Alberto Nagel, Ligresti e l'accordo in pieno stile Mediobanca
Economia

Alberto Nagel, Ligresti e l'accordo in pieno stile Mediobanca

La firma in calce alla lettera che garantiva una buonuscita per i figli di Salvatore Ligresti era una "presa di coscienza". Forse contraria alla legge. E ora la giustizia faccia il suo corso

Peccato che non sia un film, questa storia della Fonsai e di Mediobanca e dei Ligresti, uno di quei bei film hollywoodiani dove c’è anche la cattiveria ma almeno è mitica. Un film dove il pm integerrimo incalza il torvo ma colossale cattivo, che alla fine contrattacca rivendicando la cupa grandezza del suo delinquere: "Ordinò lei il codice rosso?", chiede Tom Cruise-Daniel Kafee al colonnello Jack Nicholson-Nathan Jessep in Codice d’onore. E l’altro, rabbioso, per un po’ dissimula, ma alla fine sbotta: "Certo, che l’ho ordinato, che cazzo credi?".

Nella piccola Cinecittà di cartapesta della cosiddetta alta finanza italiana non funziona così. È tutto un po’ loffio, mai niente di epico. La famiglia Ligresti sfascia anno dopo anno una grande azienda assicurativa, indisturbata; e i suoi creditori di sempre, capitanati da Mediobanca, per proteggere i propri mal riposti crediti, la tutelano fino all’ultimo, finchè possono, finchè non glielo proibisce la legge (infatti: che ci sia reato, in questo squallore è tutto ma tutto da dimostrare) e - sapendo che "non si fa" – tengono la cosa nell’ombra senza cedere ma senza nemmeno troncare. Alla fine, firmano un accordo segreto, una buonuscita di cui le autorità non devono sapere nulla perchè la boccerebbero, e di fatti qualche giorno più tardi ne proibiscono la stipula: una firma illegittima, dunque?

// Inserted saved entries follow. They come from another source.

-- ==== Sys2Proof/Machine/Paddock.lean ====
section
/-!
DEFINITION. The paddocks (R43-R91): doorbell polls and fetching, starting descriptors, rings, interrupts, FLR and PERST.
-/
namespace Sys2Proof.Machine

/-! ### Ring registers -/

def State.ringEnabled (s : State) (p r : Nat) : Bool :=
  if r < 8 then s.flag (F.PDK_SQi_CFG_ENABLE p r)
  else if r < 12 then s.flag (F.PDK_CQj_CFG_ENABLE p (r - 8))
  else if r = 12 then s.flag (F.PDK_EQ_CFG_ENABLE p)
  else if r = 13 then s.flag F.DRO_RX_CFG_ENABLE && decide (s.get F.DRO_RX_CFG_OWNER = p)
  else if r = 14 then s.flag F.CAN_RX_CFG_ENABLE && decide (s.get F.CAN_RX_CFG_OWNER = p)
  else false

def State.ringSize (s : State) (p r : Nat) : Nat :=
  2 ^ (if r < 8 then s.get (F.PDK_SQi_CFG_SIZE_LOG2 p r)
       else if r < 12 then s.get (F.PDK_CQj_CFG_SIZE_LOG2 p (r - 8))
       else if r = 12 then s.get (F.PDK_EQ_CFG_SIZE_LOG2 p)
       else if r = 13 then s.get F.DRO_RX_CFG_SIZE_LOG2 else s.get F.CAN_RX_CFG_SIZE_LOG2)

/-- The device's own index of a ring: the consumer index of an SQ, the producer index of another. -/
def State.devIndex (s : State) (p r : Nat) : Nat :=
  if r < 8 then s.get (F.PDK_SQi_CONS p r)
  else if r < 12 then s.get (F.PDK_CQj_PROD p (r - 8))
  else if r = 12 then s.get (F.PDK_EQ_PROD p)
  else ((s.pd p).ring r).prod

def State.vectorOf (s : State) (p r : Nat) : Nat :=
  if r = 12 then s.get (F.PDK_EQ_CFG_VECTOR p)
  else if r = 13 then s.get F.DRO_RX_CFG_VECTOR
  else if r = 14 then s.get F.CAN_RX_CFG_VECTOR
  else s.get (F.PDK_CQj_CFG_VECTOR p (r - 8))

/-! ### Doorbell records (R54-R57) -/

/-- Is the host index out of range (R57): an SQ producer more than a ring ahead, or a consumer ahead of the device? -/
def State.indexBad (s : State) (p r idx : Nat) : Bool :=
  let diff := if r < 8 then (idx + 2 ^ 32 - s.devIndex p r) % 2 ^ 32 else (s.devIndex p r + 2 ^ 32 - idx) % 2 ^ 32
  decide (s.ringSize p r < diff)

/-- One doorbell record as read (R55, R57); a freed CQ takes held completions (R73), a freed EQ EVENTS_LOST (R76). -/
def State.pollRecord (s : State) (p : Nat) (d : Doorbell) : State :=
  let r := (s.pd p).ring d.ring
  if s.ringEnabled p d.ring = false ∨ r.stopped = true ∨ d.seq = r.hostSeq then s
  else
    let s := s.modPd p (·.modRing d.ring fun x => { x with hostSeq := d.seq, hostIdx := d.index })
    if s.indexBad p d.ring d.index then
      let s := s.modPd p (·.modRing d.ring fun x => { x with stopped := true })
      s.ringError p d.ring 0
    else if d.ring < 8 then s
    else if d.ring < 12 then s.flush p
    else if d.ring = 12 then s.eqLost p
    else s

/-! ### Fetch (R63-R65) -/

/-- A descriptor as its 64 bytes give it. -/
def descOf (sq num : Nat) (b : List Nat) (dep : Option Nat) (depOk : Option Bool) : Desc :=
  { sq := sq, num := num, ord := num, opcode := leAt b 0 2, flags := byteAt b 2, prio := byteAt b 3, tag := leAt b 4 2,
    target := leAt b 6 2, epoch := leAt b 8 4, length := leAt b 12 4, bufaddr := leAt b 16 8,
    param := padTo 40 (b.drop 24), phase := .fetched, dep := dep, depOk := depOk, retried := false, started := false, aux := 0, at_ := 0 }

/-- FLAGS bits. -/
def Desc.fence (d : Desc) : Bool := bitOf d.flags 0
def Desc.chain (d : Desc) : Bool := bitOf d.flags 2
def Desc.idempotent (d : Desc) : Bool := bitOf d.flags 3

/-- LENGTH and BUFADDR consistent and aligned: both zero or neither, BUFADDR on 8 bytes. -/
def Desc.bufOk (d : Desc) : Bool :=
  (decide (d.length = 0) == decide (d.bufaddr = 0)) && decide (d.bufaddr % 8 = 0)

/-- Checks 1 to 5 of R65, made at fetch: the status of the first that fails. -/
def State.fetchStatus (s : State) (p : Nat) (d : Desc) : Option Nat :=
  match opRow? d.opcode with
  | none => some 0x03
  | some r =>
    if !(decide (d.flags < 16) && decide (d.prio < 4) && d.bufOk && s.paramOk d) then some 0x03
    else if (s.pd p).table.any fun x => x.tag = d.tag then some 0x08
    else if !(match r.right with
      | some b => s.hasRight p b
      | none => true) then some 0x02
    else if !(targetOk s.variant r.target d.target) || s.handleBad d then some 0x04
    else if s.domainOn r.domain = false then some 0x0D
    else none

/-- A fetch number is used: the next one is the same for every paddock (R66). -/
def State.countFetch (s : State) : State := { s with pdk := s.pdk.map fun x => { x with nextNum := x.nextNum + 1 } }

/-- Fetch one descriptor of SQ `i`: the consumer index, the in-flight table (R64), CHAIN (R68), checks 1 to 5. -/
def State.fetchOne (s : State) (p i : Nat) (bytes : List Nat) : State :=
  let l := (s.pd p).last.getD i none
  let dep := match l with
    | some y => if y.chain then some y.num else none
    | none => none
  let depOk := match l with
    | some y => if y.chain then y.ok else none
    | none => none
  let d := descOf i (s.pd p).nextNum bytes dep depOk
  let st := s.fetchStatus p d
  let s := s.inc (F.PDK_SQi_CONS p i)
  let s := s.countFetch.modPd p fun x => { x with
    table := x.table ++ [d], last := modAt x.last i fun _ => some ⟨d.num, d.chain, none⟩ }
  let n := (s.pd p).table.length
  let s := (s.set (F.PDK_INFLIGHT_COUNT p) n).set (F.PDK_INFLIGHT_HIGH p) (max n (s.get (F.PDK_INFLIGHT_HIGH p)))
  match st with
  | some c => s.completeD p d c 0 false
  | none => s

/-- Fetch up to `k` descriptors of SQ `i`: only while fewer than 64 are in flight (R64), as far as host memory answers, and not between a
reset request and its effect: R78 leaves no completion for them. -/
def fetchSq (p i : Nat) (slots : List SqSlot) : Nat → State → State
  | 0, s => s
  | k + 1, s =>
    let r := (s.pd p).ring i
    let cons := s.get (F.PDK_SQi_CONS p i)
    if s.ringEnabled p i = false ∨ r.stopped = true ∨ r.hostIdx = cons ∨ 64 ≤ (s.pd p).table.length ∨ s.pwr.reset = true then s
    else
      match slots.find? fun x => x.sq = i ∧ x.slot = cons % s.ringSize p i with
      | some x => fetchSq p i slots k (s.fetchOne p i x.bytes)
      | none => s

/-- One SQ of a poll pass: up to eight descriptors (R63), then DEV_INDEX (R56). -/
def State.passSq (s : State) (p : Nat) (slots : List SqSlot) (i : Nat) : State :=
  let before := s.get (F.PDK_SQi_CONS p i)
  let s := fetchSq p i slots 8 s
  if s.get (F.PDK_SQi_CONS p i) = before then s
  else
    let s := s.modPd p fun d => { d with rr := (i + 1) % 8 }
    s.emit (.devIndex p i (s.get (F.PDK_SQi_CONS p i)) ((s.pd p).ring i).hostSeq)

/-- A poll (R60, R61): the records of the rings that `which` picks, then a fetch pass in round-robin order (R63). Nothing is
polled before RUN (R39); in HIBERNATE polling goes on (R87). -/
def State.poll (s : State) (p : Nat) (which : Nat → Bool) (dbs : List Doorbell) (slots : List SqSlot) : State :=
  if (s.inRun = false ∧ s.get F.PWR_STATE_STATE ≠ 2) ∨ s.domainOn 4 = false ∨ s.pdk.length ≤ p then s
  else
    let s := (dbs.filter fun d => which d.ring).foldl (fun t d => t.pollRecord p d) s
    let rr := (s.pd p).rr
    (((List.range 8).map fun k => (rr + k) % 8).filter which).foldl (fun t i => t.passSq p slots i) s

/-- DOORBELL_POLL (R60): the poll interval of paddock `p` expires; `dbs` and `slots` are what host memory holds. -/
def execDoorbellPoll (p : Nat) (dbs : List Doorbell) (slots : List SqSlot) (s : State) : Host.Outcome State Fault Refusal :=
  .next (s.poll p (fun _ => true) dbs slots)

/-- PDK_NUDGE (R61): a poll of the rings named in the mask, bits 0-7 SQ, 8-12 CQ and EQ. -/
def execPdkNudge (p mask : Nat) (dbs : List Doorbell) (slots : List SqSlot) (s : State) : Host.Outcome State Fault Refusal :=
  .next (s.poll p (fun r => decide (r < 13) && bitOf mask r) dbs slots)

/-! ### Starting descriptors (R65-R68, R88) -/

/-- Has every FENCE it waits for resolved (R67)? -/
def State.fenceDone (s : State) (p : Nat) (d : Desc) : Bool :=
  (s.pd p).table.all fun x => !(decide (x.sq = d.sq) && decide (x.ord < d.ord) && (d.fence || x.fence))

/-- Does anything hold starts: no lane in control (R88), a handover draining (R469), a Device reset requested (R551)? -/
def State.startsHeld (s : State) : Bool := !s.lan.control || s.lan.drain || s.pwr.reset

/-- DESCRIPTOR_START (R67): a fetched descriptor whose FENCE and CHAIN predecessors have resolved completes CHAIN_SKIPPED
(R68) or STALE_EPOCH (check 6), or goes to its block's queue. -/
def execDescriptorStart (p tag : Nat) (s : State) : Host.Outcome State Fault Refusal :=
  .next (
    match (s.pd p).table.find? fun d => d.tag = tag ∧ d.phase = .fetched with
    | none => s
    | some d =>
      if s.startsHeld ∨ s.fenceDone p d = false ∨ (d.dep.isSome ∧ d.depOk.isNone) then s
      else if d.dep.isSome ∧ d.depOk = some false then s.completeD p d 0x07 0 false
      else if d.epoch ≠ 0 ∧ d.epoch ≠ s.get F.TCK_EPOCH then s.completeD p d 0x0E 0 false
      else
        let s := s.modPd p fun x => { x with
          table := x.table.map fun y => if y.num = d.num then { y with phase := .queued, started := true, aux := s.startNum, at_ := s.chrono } else y }
        { s with startNum := s.startNum + 1 })

/-- NOP (0x0001). -/
def execNop (p tag : Nat) (s : State) : Host.Outcome State Fault Refusal :=
  .next (s.take p tag 0x0001 fun d s => s.finish p d.num 0x00 0)

/-! ### Interrupts and errors (R81, R90, R46) -/

/-- INTERRUPT_COALESCE_TIMEOUT (R81): COALESCE_US passed since the first record of ring 8-12 not yet signalled. -/
def execInterruptCoalesceTimeout (p ring : Nat) (s : State) : Host.Outcome State Fault Refusal :=
  .next (
    if ring < 8 ∨ 12 < ring ∨ ((s.pd p).ring ring).unsig = 0 then s
    else (s.modPd p (·.modRing ring fun x => { x with unsig := 0 })).signal p (s.vectorOf p ring))

/-- RING_DMA_ERROR (R90): a host read of the ring or its doorbell returned an error completion. -/
def execRingDmaError (p ring : Nat) (s : State) : Host.Outcome State Fault Refusal :=
  .next (
    if s.ringEnabled p ring = false then s
    else (s.modPd p (·.modRing ring fun x => { x with stopped := true })).ringError p ring 2)

/-- BAR0_UNSUPPORTED_ACCESS (R46). -/
def execBar0UnsupportedAccess (p : Nat) (s : State) : Host.Outcome State Fault Refusal :=
  .next (s.emit (.unsupported p))

/-- OFF_DOMAIN_REGISTER_ACCESS (R86): a read answers 0xFFFF_FFFF, a write is discarded, and the access is captured; where nothing is
assigned or the stall is absent, a read answers 0 and nothing is captured (R3, R574). -/
def execOffDomainRegisterAccess (p off _val : Nat) (write : Bool) (s : State) : Host.Outcome State Fault Refusal :=
  .next (
    if s.domainOn (domainOf off) then s
    else if s.offAccess off = false then (if write then s else s.emit (.readData p off 0))
    else (if write then s else s.emit (.readData p off 0xFFFFFFFF)).offDomain p (off % 0x200000) write)

/-! ### Enabling and disabling rings (R58, R59, R73, R76, R84) -/

/-- The ring restarts: its device index at zero, nothing seen of its doorbell, no record unsignalled. -/
def State.ringRestart (s : State) (p r : Nat) : State :=
  let s := s.modPd p (·.modRing r fun _ => Ring.init)
  if r < 8 then (s.set (F.PDK_SQi_CONS p r) 0).modPd p fun d => { d with last := modAt d.last r fun _ => none }
  else if r < 12 then s.set (F.PDK_CQj_PROD p (r - 8)) 0
  else ((s.set (F.PDK_EQ_PROD p) 0).set (F.PDK_EVT_LOST p) 0).modPd p fun d => { d with lostSince := 0 }

/-- DEVICE_RUN (0x0001) is the first record once the ring is enabled (R84). -/
def State.heldRun (s : State) (p : Nat) : State :=
  match (s.pd p).runHeld with
  | some pay => (s.modPd p fun d => { d with runHeld := none }).deliver p ⟨0x0001, 1, 0xFFFF, pay⟩
  | none => s

/-- What follows a ring's start: held completions (R73), a held DEVICE_RUN (R84). -/
def State.ringStarted (s : State) (p r : Nat) : State :=
  if r < 8 then s else if r < 12 then s.flush p else s.heldRun p

/-- A write of `val` to the CFG register of ring 0-12: SIZE_LOG2 only while disabled (R58). VECTOR 15, or a size outside R53 while the ring is
disabled, discards the write (R609); the first, and the second where it sets ENABLE, sets RING_ERR.CFG. -/
def State.cfgWrite (s : State) (p r val : Nat) : State :=
  let en := bitOf val 31
  let was := s.ringEnabled p r
  let k := bitsOf val 15 12
  let vec := bitsOf val 27 24
  let badSize := !was && (decide (k < 4) || decide (12 < k))
  if 8 ≤ r ∧ vec = 15 then s.ringError p r 1
  else if badSize then (if en then s.ringError p r 1 else s)
  else
    let on := en
    let s :=
      if r < 8 then
        let s := (s.set (F.PDK_SQi_CFG_CQ p r) (bitsOf val 17 16)).setB (F.PDK_SQi_CFG_ENABLE p r) on
        if was then s else s.set (F.PDK_SQi_CFG_SIZE_LOG2 p r) k
      else if r < 12 then
        let j := r - 8
        let s := (s.set (F.PDK_CQj_CFG_VECTOR p j) vec).set (F.PDK_CQj_CFG_COALESCE_US p j) (bitsOf val 23 16)
        let s := (s.set (F.PDK_CQj_CFG_COALESCE_CNT p j) (val % 256)).setB (F.PDK_CQj_CFG_ENABLE p j) on
        if was then s else s.set (F.PDK_CQj_CFG_SIZE_LOG2 p j) k
      else
        let s := (s.set (F.PDK_EQ_CFG_VECTOR p) vec).set (F.PDK_EQ_CFG_COALESCE_US p) (bitsOf val 23 16)
        let s := (s.set (F.PDK_EQ_CFG_COALESCE_CNT p) (val % 256)).setB (F.PDK_EQ_CFG_ENABLE p) on
        if was then s else s.set (F.PDK_EQ_CFG_SIZE_LOG2 p) k
    if on && !was then (s.ringRestart p r).ringStarted p r
    else s

/-- RING_ENABLE_WRITE (R58): the CFG register of ring 0-12 is written with ENABLE set. -/
def execRingEnableWrite (p ring val : Nat) (s : State) : Host.Outcome State Fault Refusal :=
  .next (if s.domainOn 4 = false ∨ 13 ≤ ring then s else s.cfgWrite p ring (setBitOf (val % 2 ^ 32) 31 true))

/-- RING_DISABLE_WRITE (R59): the CFG register of ring 0-12 is written with ENABLE clear; what was fetched runs on. -/
def execRingDisableWrite (p ring val : Nat) (s : State) : Host.Outcome State Fault Refusal :=
  .next (if s.domainOn 4 = false ∨ 13 ≤ ring then s else s.cfgWrite p ring (setBitOf (val % 2 ^ 32) 31 false))

/-! ### FLR and PERST (R82, R85, R550) -/

/-- The D, P fields of a paddock: its own, and the receive rings it owns. -/
def State.clearDp (s : State) (p : Nat) : State :=
  let dro := decide (s.get F.DRO_RX_CFG_OWNER = p)
  let can := decide (s.get F.CAN_RX_CFG_OWNER = p)
  s.clearRegs fun key ret => decide (ret = .dp) &&
    (ofPaddock p key || (dro && decide (key / 32 / 0x10000 = 7)) || (can && decide (key / 32 / 0x10000 = 0xB)))

/-- FLR of paddock `p` (R82): fetched descriptors and held completions are dropped, started ones run on without a
completion, class P and the D, P settings return to reset (R13, R555), and a change window it opened closes (R499). -/
def State.flr (s : State) (p : Nat) : State :=
  let s := s.modPd p fun d => { Pdk.init with
    nextNum := d.nextNum, evSeq := d.evSeq, runHeld := d.runHeld
    orphans := d.orphans ++ d.table.filter fun x => x.phase = .queued ∨ x.phase = .taken }
  let s := (s.clearDp p).clearRegs fun key ret => decide (ret = .p) && ofPaddock p key
  let s := s.modTck fun t => { t with opening := s.tck.opening.filter fun x => x.1 ≠ p }
  if s.ownsWindow p then s.closeWindow 1 else s

/-- PADDOCK_FLR (R82, R550): FLR, a PCIe hot reset or link down of port `p`. -/
def execPaddockFlr (p : Nat) (s : State) : Host.Outcome State Fault Refusal :=
  .next (s.flr p)

/-- PORT_PERST (R550, R598): the port's fundamental reset acts as its FLR, with its class P items. -/
def execPortPerst (p : Nat) (s : State) : Host.Outcome State Fault Refusal :=
  .next (s.flr p)

end Sys2Proof.Machine
end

"No!", smentisce Alberto Nagel, 47 anni, da 7 amministratore di Mediobanca, di quella Mediobanca che sta a Ligresti come il dottor Frankenstein sta alla sua Creatura, in questa Transilvania di Salotto Buono che è ormai come un film muto. Nagel non ha apposto una firma illegittima, scrivendo il suo nome in calce all’accordo segreto che ieri il procuratore di Milano Luigi Orsi gli ha messo sotto al naso, dopo averlo sequestrato nella cassaforte dell’avvocatessa Cristina Rossello, segretario del patto di sindacato di Mediobanca.

Alla settima ora di interrogatorio Nagel non è sbottato, non ha detto al Pm: "Certo che l’ho firmato, che cazzo credi?". Nagel ha detto – riferisce il Corriere della Sera, che ha nella banca amministrata da Nagel il suo primo azionista e vanta cronisti giudiziari capaci di fare scoop che tutti gli altri media spesso devono copiare – di aver siglato "la fotocopia di un foglio di carta esclusivamente per presa di conoscenza".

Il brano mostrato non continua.